An important feature of the query syntax is that it allows for ranked search. You can see the relevance score of each result in the score field of the result.

client.datasets.search(q='iris', fl=['name', 'score'])
# This will print the name and score of each dataset found in the search results.

Solr supports a wide range of query syntax features, including wildcards, phrase queries, altering the weight of terms in the final score, and more.
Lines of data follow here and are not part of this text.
/-- Registers that the groups of `mmag` read: the rows of A that some group covers, and for a group with rows its B
fragment; with `.sc` their scales (R128). -/
def TileCfg.groupRegs (c : TileCfg) (gs : List (Nat × Nat × Nat)) (a b : Nat) (sc : Option Nat) (t : Nat) : List RegAt :=
  let live := gs.filter fun r => decide (r.2.1 < r.2.2)
  let row (i : Nat) : Bool := live.any fun r => decide (r.2.1 ≤ i) && decide (i < r.2.2)
  fragRegs a c.a.rk row c.m t
    ++ live.flatMap (fun r => fragRegs (b + r.1 * c.fb) c.b.rk (fun _ => true) c.n t)
    ++ (match sc with
        | some x => fragRegs x 1 row c.m t ++ live.flatMap fun r => fragRegs (x + c.sa + r.1 * c.sb) 1 (fun _ => true) c.n t
        | none => [])

/-- MMAG (R128). -/
def execMmag (h : Hdr) (d a b : Opd) (x : Option Opd) (s : State) : Host.Outcome State Fault Refusal :=
  tileWord (.mmag h d a b x) h (fun w s g c =>
    let n := 4 * c.groups
    if c.groups = 0 || (x.isSome && !c.scmode) then .trap .tcfgbad 0 w.ts []
    else if w.tm.loc < c.gtoff + n then .trap .prot 0 w.ts (w.ts.map fun t => (t, c.gtoff))
    else if (s.core w.core).sb.length == Config.sbEntries || (s.core w.core).sbHit false w.slot c.gtoff n false then
      .hold fun _ => [.entries w.core 1, .range w.core false w.slot c.gtoff n]
    else if s.scrBad w c.gtoff n then s.accessTrap w .poison (w.asReqs c.gtoff)
    else
      let bs := s.readTgt (.scr w.tref c.gtoff) n
      let gs := groupRows c.m ((List.range c.groups).map fun i => fieldLe bs (4 * i) 4) 0 0
      let covered (n : Nat) : Bool := gs.any fun r => decide (c.at' (Opd.tile d) r.2.1 0 ≤ n) && decide (n < c.at' (Opd.tile d) r.2.2 0)
      match s.readsBad w (c.groupRegs gs (w.base g a) (w.base g b) (x.map fun o => w.base g o)) covered with
      | some r => r
      | none =>
          let s := gs.foldl (fun s r =>
            let sc := x.map fun o => (w.base g o, w.base g o + c.sa + r.1 * c.sb)
            s.accumulate w g c (Opd.tile d) r.2.1 r.2.2 (w.base g a) (w.base g b + r.1 * c.fb) sc) s
          s.engineDone w) s

/-! ## Tiles and registers (R129, R130) -/

/-- MZERO (R129): one tile, or every tile. -/
def execMzero (h : Hdr) (d : Option Opd) (s : State) : Host.Outcome State Fault Refusal :=
  tileWord (.mzero h d) h (fun w s _ c =>
    let keep (e : Nat × Word) : Bool := match d with
      | some o => !(decide (c.at' (Opd.tile o) 0 0 ≤ e.1) && decide (e.1 < c.at' (Opd.tile o + 1) 0 0))
      | none => false
    let s := s.setTiles w.core ((s.core w.core).eng.tiles.filter keep)
    let hit (n : Nat) : Bool := match d with
      | some o => c.inTile (Opd.tile o) n
      | none => true
    (s.goodTiles w.core hit).engineDone w) s

/-- The rows of `mrd` and `mwr`: `OPBOUND`, or row0 (R130). -/
def Iss.row0 (w : Iss) (g : Nat) (c : TileCfg) (cols : ColCnt) (col : Nat) (b : Opd) : Option Nat :=
  let r := IType.val .i32 (w.sval g b)
  if r < 0 || (c.m : Int) ≤ r || c.n < col + cols.n then none else some r.toNat

/-- MRD (R130). -/
def execMrd (h : Hdr) (cols : ColCnt) (col : BitVec 8) (d a b : Opd) (s : State) : Host.Outcome State Fault Refusal :=
  tileWord (.mrd h cols col d a b) h (fun w s g c =>
    match w.row0 g c cols col.toNat b with
    | none => .trap .opbound 0 w.ts []
    | some r0 =>
        let e := (s.core w.core).eng
        let val (t : Nat) : Nat := packNat 32 ((List.range cols.n).map fun k =>
          if r0 + laneOf t < c.m then e.elem c (Opd.tile a) (r0 + laneOf t) (col.toNat + k) else 0)
        let read (n : Nat) : Bool := w.ts.any fun t => decide (r0 + laneOf t < c.m)
          && decide (c.at' (Opd.tile a) (r0 + laneOf t) col.toNat ≤ n)
          && decide (n < c.at' (Opd.tile a) (r0 + laneOf t) col.toNat + cols.n)
        match s.readsBad w (fun _ => []) read with
        | some r => r
        | none => .done (s.laterWrite w w.ts (w.ts.flatMap fun t => w.tm.dest t d cols.n (val t)))) s

/-- MWR (R130). -/
def execMwr (h : Hdr) (cols : ColCnt) (col : BitVec 8) (d a b : Opd) (s : State) : Host.Outcome State Fault Refusal :=
  tileWord (.mwr h cols col d a b) h (fun w s g c =>
    match w.row0 g c cols col.toNat b with
    | none => .trap .opbound 0 w.ts []
    | some r0 =>
        let tiles := (sortNat w.ts).foldl (fun tl t =>
          if r0 + laneOf t < c.m then
            (List.range cols.n).foldl (fun tl k => Tab.put (0 : Word) tl (c.at' (Opd.tile d) (r0 + laneOf t) (col.toNat + k))
              (BitVec.ofNat 32 (w.tm.val t a cols.n / 2 ^ (32 * k) % 2 ^ 32))) tl
          else tl) (s.core w.core).eng.tiles
        let hit (n : Nat) : Bool := w.ts.any fun t => decide (r0 + laneOf t < c.m)
          && decide (c.at' (Opd.tile d) (r0 + laneOf t) col.toNat ≤ n)
          && decide (n < c.at' (Opd.tile d) (r0 + laneOf t) col.toNat + cols.n)
        let src (t : Nat) : List RegAt := if r0 + laneOf t < c.m then a.regs (w.tm.xs g) t cols.n false else []
        match s.readsBad w src fun _ => false with
        | some r => r
        | none => ((s.setTiles w.core tiles).goodTiles w.core hit).engineDone w) s

/-! ## Tiles and memory (R131 to R134) -/

/-- A row cut at 64 KiB pages: offset within the row, address, bytes. -/
def rowPieces (va n : Nat) : List (Nat × Nat × Nat) :=
  let m := 65536 - va % 65536
  if n ≤ m then [(0, va, n)] else [(0, va, m), (m, va + m, n - m)]

/-- The address checks of R131 over M rows of n bytes. -/
def rowChecks (w : Iss) (loc : Bool) (a st m n : Nat) : Option (Cause × List Nat × Tab Nat) :=
  let bad : List Nat := (List.range m).filter fun i =>
    if loc then decide (w.tm.loc < a + i * st + n) else decide (2 ^ 57 < a + i * st + n)
  if a % 4 != 0 || st % 4 != 0 then some (.misalign, w.ts, w.ts.map fun t => (t, a))
  else match bad with
    | i :: _ => some (.prot, w.ts, w.ts.map fun t => (t, a + i * st))
    | [] => none

/-- What holds an access of the `mx` path: an `xfence`, a recorded range of the scratchpad that a local row overlaps, a
scoreboard with fewer free entries than the access takes, or a page of memory that a row lies in and that migrates (08
R192, R193; 09 R218; 16 R353). -/
def State.mxHolds (s : State) (w : Iss) (g need : Nat) (loc far : List (Nat × Nat)) : List HoldOn :=
  let k := s.core w.core
  (if w.tm.xfenced g .mx then [.xfence g .mx] else [])
    ++ (if Config.sbEntries < k.sb.length + need then [.entries w.core need] else [])
    ++ (loc.filter fun r => k.sbHit false w.slot r.1 r.2 false).map (fun r => .range w.core false w.slot r.1 r.2)
    ++ (((far.flatMap fun r => [r.1, r.1 + r.2 - 1]).filter fun a => s.migrating w.tm.ctx a).map fun a => .page w.tm.ctx a)

/-- Records the bounding range of local rows for an access of the `mx` path, by its name (R131; 08 R192). -/
def State.claimRows (s : State) (w : Iss) (cmd : Nat) (rows : List (Nat × Nat)) (wr : Bool) : State :=
  match rows with
  | [] => s
  | r :: rs =>
      let lo := rs.foldl (fun m x => min m x.1) r.1
      let hi := rs.foldl (fun m x => max m (x.1 + x.2)) (r.1 + r.2)
      s.modCore w.core fun k => { k with sb := k.sb ++ [k.sbEntry false w.slot lo hi wr cmd] }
3.2.8.4. Bounding box filter

The bbox argument is a bounding box filter on the spatial attribute of the entity. It is a list of four numbers, representing the minimum and maximum latitude and longitude values of the bounding box, in the order: [min_lon, min_lat, max_lon, max_lat].

3.2.8.5. Filters

The fq argument is a list of filter clauses that can be used to filter the results. Filtering is different from the main query, in that it does not affect the relevance score of the results. For example, to filter the results to only include datasets that are in a specific organization, you can do the following:

results = client.datasets.search(
    q='iris',
    fq=['organization:my-org']
)
# This will return a list of datasets that contain the term "iris" in their title or description,
# and are in the organization "my-org".

3.2.8.6. Field list

The fl argument is a list of fields to return in the results. It can be used to limit the fields returned in the results, for example, to only return the name and title of the datasets:

results = client.datasets.search(
    q='iris',
    fl=['name', 'title']
)
# This will return a list of datasets that contain the term "iris" in their title or description,
# and only the name and title fields will be returned in the results.

3.2.8.7. Solr schema

To truly master the search capabilities of the STELAR KLMS, you should familiarize yourself with the Solr schema used by the KLMS. The schema is available as a JSON object obtained as:

solr_schema = client.GET('v2/search/schema').json()
# This will return a JSON object representing the Solr schema for datasets.

3.2.9. Licenses

Licenses are entities referring to the legal terms under which a dataset, workflow tool can be used. The STELAR data catalog treats licenses as entities in their own right. They can be searched, created and deleted.

The following attributes are available for licenses:

Attribute

Description

id

The UUID of the license.

key

The key/name of the license.

title

The title of the license. This attribute is compulsory.

description

A description of the license.

url

A URL to the full text of the license.

image_url

A URL to an image representing the license, e.g., a logo.

osi_approved

Indicate license approval by the Open Source Initiative (OSI).

open_data_approved

Indicate license is approval by the Open Data Commons (ODC).

metadata_created

The date and time when the license was created.

metadata_modified

The date and time when the license was last updated.

Each dataset, workflow or tool provides a license_id attribute, which is of type String. This attribute can be set to anything, including null (None in Python).

dset = client.datasets['my-dataset']
dset.license_id = 'cc-by-4.0'
# This will set the license ID of the dataset to 'cc-by-4.0'.

Also, the license property of the dataset, workflow or tool proxy is a proxy to the license entity, if it exists.

dset = client.datasets['my-dataset']
dset.license = 'cc-by-4.0'
# This will set the license ID of the dataset to 'cc-by-4.0'.

dset.license.title if dset.license else None
# This will return the title of the license, if it exists

assert dset.license.osi_approved
# Again, access to the license proxy

# Assign one of the existing licenses to the dataset
dset.license = client.licenses['mit']
# The same as above
dset.license_id = 'mit'
# The same as above
dset.license = 'mit'
# The same as above
dset.license = client.licenses['mit'].id

# Check the license attribute
assert dset.license in client.licenses

Note that the license_id field need not contain a valid license UUID or key.